======== GIVEN ENTRIES ========

-- ==== Sys2Proof/Machine/Kaluno.lean ====
section
/-!
DEFINITION. Kaluno's commands, first part (chapter 14): what a command answers, and the SYS, CAB, TICK and NET
groups (R366 to R368 with R13, R20, R21, R97, R106, R111 to R113, R161, R293).
-/

namespace Sys2Proof
namespace Machine

/-! ### Answers (R366) -/

/-- What a command answers: STATUS, SUB, MORE and the payload; or what its answer waits for (R362). -/
inductive Reply where
  | done (st sub : Nat) (more : Bool) (pay : List Byte)
  | wait (w : Wait)
  deriving DecidableEq, Repr

/-- OK with a payload. -/
def rOk (p : List Byte) : Reply := .done 0 0 false p

/-- A status with no payload. -/
def rErr (n : Nat) : Reply := .done n 0 false []

/-- BUSY_RETRY. -/
def kBUSY : Nat := 1
/-- BAD_COMMAND. -/
def kBAD_COMMAND : Nat := 2
/-- BAD_LENGTH. -/
def kBAD_LENGTH : Nat := 3
/-- PARAM_INVALID. -/
def kPARAM : Nat := 4
/-- SEQ_ERROR. -/
def kSEQ : Nat := 5
/-- CHECK_ERROR. -/
def kCHECK : Nat := 6
/-- NOT_PERMITTED. -/
def kNOT_PERMITTED : Nat := 7
/-- UNAVAILABLE. -/
def kUNAVAILABLE : Nat := 8
/-- STATE_CONFLICT. -/
def kCONFLICT : Nat := 9
/-- ADMISSION_REFUSED. -/
def kADMISSION : Nat := 0xA
/-- REGION_VIOLATION. -/
def kREGION : Nat := 0xB
/-- DOMAIN_OFF. -/
def kDOMAIN_OFF : Nat := 0xC
/-- LOAD_FAILED. -/
def kLOAD_FAILED : Nat := 0xD
/-- NOT_FOUND. -/
def kNOT_FOUND : Nat := 0xE
/-- TABLE_FULL. -/
def kTABLE_FULL : Nat := 0xF
/-- BUREAU_REFUSED. -/
def kBUREAU : Nat := 0x10
/-- LATCHED. -/
def kLATCHED : Nat := 0x11
/-- TIMEOUT. -/
def kTIMEOUT : Nat := 0x12
/-- AUTH_FAILED. -/
def kAUTH : Nat := 0x13

/-- Reads whole registers in turn, each laid out as its table gives it (R367): RC fields clear (R8). -/
def readRegs : List (Nat × Nat) → State → State × List Byte
  | [], s => (s, [])
  | (r, i) :: t, s =>
    let q := regRead s r i 0 (8 * rowBytes r)
    let u := readRegs t q.1
    (u.1, leBytes (rowBytes r) q.2 ++ u.2)

/-- Answers with registers. -/
def regAnswer (s : State) (l : List (Nat × Nat)) : State × Reply :=
  let q := readRegs l s
  (q.1, rOk q.2)

/-- Answers with one register. -/
def oneReg (s : State) (r i : Nat) : State × Reply := regAnswer s [(r, i)]

/-- Runs a register write and says whether it set the REFUSED flag `f`. -/
def tried (s : State) (f : Fld) (i : Nat) (g : State → State) : State × Bool :=
  let t := g (fset s f i 0)
  let r := fgetB t f i
  (if fgetB s f i then fset t f i 1 else t, r)

/-- A draw of a free value below `n`. -/
def drawBelow (s : State) (n : Nat) : State × Nat := (drawFree s, Config.choice s.free % n)

/-- A byte list made exactly `n` bytes long. -/
def padTo (n : Nat) (l : List Byte) : List Byte := (l ++ List.replicate n 0).take n

/-! ### SYS -/

/-- IDENTIFY. -/
def cIdentify (s : State) : State × Reply :=
  let h := s.boot.image.take 64
  (s, rOk (leBytes 4 idcode ++ leBytes 8 Config.serial ++ leBytes 4 (Config.fwVersion h) ++ leBytes 4 (Config.fwSvn h) ++
    leBytes 2 3 ++ leBytes 2 (ownDev s) ++ padTo 57 Config.attestKey))

/-- Cabinets in each state. -/
def nState (s : State) : List Byte :=
  (List.range 8).flatMap (fun k => leBytes 1 (min 255 ((List.range 100).filter (fun p => cabState s p = k)).length))

/-- A temperature in 0.1 °C as two bytes, signed. -/
def tempBytes (t : Int) : List Byte := leBytes 2 (t % 65536).toNat

/-- STATUS. TJMAX is the highest reading of the sensors, free before they have been read. -/
def cSysStatus (s : State) : State × Reply :=
  let q := readRegs [(R_SYS_BOOT_STAT, 0)] s
  let r := readRegs [(R_FLT_STATUS, 0)] q.1
  let tj : State × List Byte :=
    match s.env.temps with
    | [] => let d := drawBelow r.1 65536
            (d.1, leBytes 2 d.2)
    | a :: l => (r.1, tempBytes (l.foldl max a))
  (tj.1, rOk (q.2 ++ leBytes 1 (fget s FLT_STATE_STATE 0) ++ r.2 ++ nState s ++ tj.2))

/-- SHAKE256 over the 96 CFG_IMG_ID values. -/
def imageDigest (s : State) : List Byte :=
  shake256 ((List.range 96).flatMap (fun l => leBytes 8 (regView s R_CFG_IMG_ID l))) 32

/-- ATTEST: the signed bytes are NONCE, IDCODE, SERIAL and the three fields. -/
def cAttest (s : State) (nonce : List Byte) : State × Reply :=
  let f := shake256 s.boot.image 32 ++ imageDigest s ++ leBytes 8 s.time.tick
  (s, rOk (f ++ padTo 114 (Config.attestSign (nonce ++ leBytes 4 idcode ++ leBytes 8 Config.serial ++ f))))

/-- RESET: a warm reset DELAY ms after the response (R311). -/
def cSysReset (s : State) (d : Nat) : State × Reply :=
  (setBoot s { s.boot with resetAt := some (s.time.now + msCycles d) }, rOk [])

/-- SENSORS. -/
def cSensors (s : State) : State × Reply :=
  (s, rOk (leBytes 1 s.env.temps.length ++ s.env.temps.flatMap tempBytes ++ leBytes 2 s.env.vcore ++ leBytes 2 s.env.vsram))

/-- The signature of an OTP command: Ed448ph over GROUP, CODE, SERIAL and the fields before PK, under a key whose
digest is in an unrevoked slot. -/
def otpSigned (s : State) (code auth : Nat) (fields pk sig : List Byte) : Bool :=
  !s.otp.revoked.testBit auth && !(smGet [] s.otp.digest auth).isEmpty && pkDigest pk = smGet [] s.otp.digest auth &&
    edVerify true (strBytes "AXRID-OTP") pk (leBytes 1 1 ++ leBytes 1 code ++ leBytes 8 Config.serial ++ fields) sig

/-- KEY_REVOKE (R293). -/
def cKeyRevoke (s : State) (slot auth : Nat) (pk sig : List Byte) : State × Reply :=
  if 4 ≤ slot ∨ 4 ≤ auth then (s, rErr kPARAM)
  else if auth = slot || s.otp.revoked.testBit auth || (s.otp.revoked ||| 2 ^ slot) % 16 = 15 then (s, rErr kNOT_PERMITTED)
  else if !otpSigned s 6 auth (leBytes 1 slot ++ leBytes 1 auth) pk sig then (s, rErr kAUTH)
  else
    let s1 := { s with otp := { s.otp with revoked := s.otp.revoked ||| 2 ^ slot } }
    (s1, rOk (leBytes 1 (fuseView s1 CFG_KEY_STAT_PRESENT) ++ leBytes 1 (fuseView s1 CFG_KEY_STAT_REVOKED)))

/-- SVN_RAISE. -/
def cSvnRaise (s : State) (which svn auth : Nat) (pk sig : List Byte) : State × Reply :=
  let now := if which = 0 then s.otp.svn else s.otp.fwSvn
  if 1 < which ∨ 4 ≤ auth ∨ svn < now then (s, rErr kPARAM)
  else if !otpSigned s 7 auth (leBytes 1 which ++ leBytes 4 svn ++ leBytes 1 auth) pk sig then (s, rErr kAUTH)
  else
    ({ s with otp := if which = 0 then { s.otp with svn := svn } else { s.otp with fwSvn := svn } }, rOk (leBytes 4 svn))

/-! ### CAB -/

/-- The payload of a CAB LOAD response from CFG_LOAD_STAT (R368). -/
def loadPay (s : State) (code : Nat) : List Byte :=
  leBytes 1 code ++ leBytes 1 (fget s CFG_LOAD_STAT_SUB 0) ++ leBytes 1 (fget s CFG_LOAD_STAT_KIND 0) ++
    leBytes 4 (fget s CFG_LOAD_STAT_OFFSET 0) ++ leBytes 8 (fget s CFG_LOAD_ID_SID 0) ++
    leBytes 12 (if code = 0x1A then maskOf 96 (fun l => s.cfg.bad.contains l) else 0)

/-- The answer of a CAB LOAD that has ended (R368). -/
def loadReply (s : State) : Reply :=
  let c := fget s CFG_LOAD_STAT_CODE 0
  let b := fget s CFG_LOAD_STAT_SUB 0
  let st := if c = 0 ∨ c = 0x1A then 0 else if c = 1 then kBUSY else if c = 0xF then kREGION else if c = 0x18 then kADMISSION else kLOAD_FAILED
  .done st (if st = kADMISSION then b else if st = kLOAD_FAILED then c else 0) false (loadPay s c)

/-- The load of this controller goes on. -/
def loading (s : State) : Bool := s.cfg.job.isSome || s.cfg.compat.isSome

/-- LOAD (R368): a DMA mover copies BYTES into the staging buffer unless SRC is 0; `ext` is what it reads from host
memory. -/
def cCabLoad (s : State) (src compat cofs addr n : Nat) (ext : List Byte) : State × Reply :=
  if loadBusy s then (s, .done kBUSY 0 false (loadPay s 1))
  else if 3 < src ∨ 1 < compat ∨ 67108864 < n ∨ (compat = 1 ∧ 72 < cofs) ∨ (src = 3 ∧ !inGddr s addr n) then
    (s, .done kPARAM 0 false (loadPay s (fget s CFG_LOAD_STAT_CODE 0)))
  else
    let q : State × List (Byte × Bool) :=
      if src = 1 then (s, (padTo n ext).map (fun b => (b, false)))
      else if src = 2 then (s, (flashBytes s addr n).map (fun b => (b, false)))
      else if src = 3 then gReadBytes (n / 128 + 2) (addr - 0x1000000000) n s
      else (s, [])
    let s1 := if src = 0 then q.1 else gWriteBytes (n / 128 + 2) (stageOfs q.1) q.2 q.1
    let s2 := if compat = 1 then compatGo (fset s1 CFG_COMPAT_OFFSET 0 cofs) n else loadGo s1 n
    if loading s2 then (s2, .wait .load) else (s2, loadReply s2)

/-- The cabinet of a field l. -/
def cabArg (s : State) (l : Nat) (f : Nat → State × Reply) : State × Reply :=
  if 96 ≤ l then (s, rErr kPARAM) else f (physOf s l)

/-- A cabinet leaves the list of reloads that are due. -/
def dueDrop (s : State) (l : Nat) : State := { s with cfg := { s.cfg with due := s.cfg.due.filter (fun x => x != l) } }

/-- UNLOAD (R106). -/
def cUnload (s : State) (l : Nat) : State × Reply :=
  cabArg s l (fun p =>
    let st := cabState s p
    if st = stLOADING ∨ st = stOFF then (s, rErr kCONFLICT)
    else if st = stEMPTY then (s, rOk [0])
    else if st = stDRAINING then (s, .wait (.unload l))
    else if st = stFAULTED ∨ st = stINCONSISTENT then (cabEmpty (dueDrop s l) p, rOk [0])
    else (setReq s p (.drain 2), .wait (.unload l)))

/-- HOLD (R106). -/
def cHold (s : State) (l : Nat) : State × Reply :=
  cabArg s l (fun p => if cabState s p = stRUNNING then (setReq s p .hold, .wait (.hold l)) else (s, rErr kCONFLICT))

/-- A plan that is not admitted is tested (R95): the sub-reason of its first failing test, 0 where it is admitted. -/
def planSub (s : State) (p plan : Nat) : Nat := if planAdm s p plan then 0 else planTest s p plan

/-- RUN (R106). -/
def cRun (s : State) (l plan : Nat) : State × Reply :=
  cabArg s l (fun p =>
    let sub := planSub s p plan
    if 1 < plan then (s, rErr kPARAM)
    else if fgetB s FLT_UNIT_LATCHED (unitIx 0 l) then (s, rErr kLATCHED)
    else if cabState s p != stHELD then (s, rErr kCONFLICT)
    else if sub != 0 then (s, .done kADMISSION sub false [])
    else
      let s1 := if planAdm s p plan then s else sumLinks (setAdm s p plan true)
      (setReq s1 p (.run plan), .wait (.run l)))

/-- DRAIN (R106). -/
def cDrain (s : State) (l : Nat) : State × Reply :=
  cabArg s l (fun p =>
    if cabState s p = stRUNNING ∨ cabState s p = stHELD then (setReq s p (.drain 2), .wait (.drain l)) else (s, rErr kCONFLICT))

/-- POWER (R106): off gates the domain, at once or when its drain ends; on leaves it EMPTY. -/
def cPower (s : State) (l on : Nat) : State × Reply :=
  cabArg s l (fun p =>
    let st := cabState s p
    if 1 < on then (s, rErr kPARAM)
    else if on = 1 then (if st = stOFF then (cabGo s p stEMPTY, rOk [0]) else (s, rErr kCONFLICT))
    else if st = stEMPTY ∨ st = stFAULTED ∨ st = stINCONSISTENT then (cabOff (bistAbort (dueDrop s l) (100 + p)) p, rOk [7])
    else if st = stRUNNING ∨ st = stHELD then (setReq s p (.drain 1), .wait (.power l))
    else (s, rErr kCONFLICT))

/-- The state in which a relocation's link loads are summed: l's bookings and plans at the destination (R111). -/
def relocTrial (s : State) (l p r : Nat) : State :=
  let s1 := fset s CFG_CAB_MAP_PHYS l r
  let s2 := putBooks r 8 0 (img s l).doors.books (putBooks p 8 0 [] s1)
  setAdm (setAdm (setAdm (setAdm s2 r 0 (planAdm s p 0)) r 1 (planAdm s p 1)) p 0 false) p 1 false

/-- RELOCATE (R111): the destination is loaded from the staged image, then the old cabinet drains. -/
def cRelocate (s : State) (l target : Nat) : State × Reply :=
  cabArg s l (fun p =>
    let r := if target = 0xFF then CFG_CAB_MAP_PHYS.resetAt l else target
    if target != 0xFF && !isReserve target then (s, rErr kPARAM)
    else if loadBusy s then (s, rErr kBUSY)
    else if !fgetB s CAB_STATE_RELOC p then (s, rErr kNOT_PERMITTED)
    else if cabState s r != stEMPTY || (cabState s p != stRUNNING && cabState s p != stHELD) then (s, rErr kCONFLICT)
    else
      let t := relocTrial s l p r
      if overbooked t (activeBooks t) then (s, .done kADMISSION subOVERBOOKED false [])
      else
        let s1 := cabWrite (cabLoading (bistAbort s (100 + r)) r) r (img s l) false
        let s2 := setReq s1 p (.drain 2)
        (setCab s2 p { cab s2 p with reloc := some ⟨l, r⟩ }, .wait (.relocate l r)))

========

WORK INSTRUCTIONS: Each line in the entries above, starting at the line with "if 1 < plan then (s, rErr kPARAM)" and ending at the line with "let s1 := if planAdm", is to be printed exactly, and only those lines.

RESULT OF THE EXERCISE:
    if 1 < plan then (s, rErr kPARAM)
    else if fgetB s FLT_UNIT_LATCHED (unitIx 0 l) then (s, rErr kLATCHED)
    else if cabState s p != stHELD then (s, rErr kCONFLICT)
    else if sub != 0 then (s, .done kADMISSION sub false [])
    else
      let s1 := if planAdm s p plan then s else sumLinks (setAdm s p plan true)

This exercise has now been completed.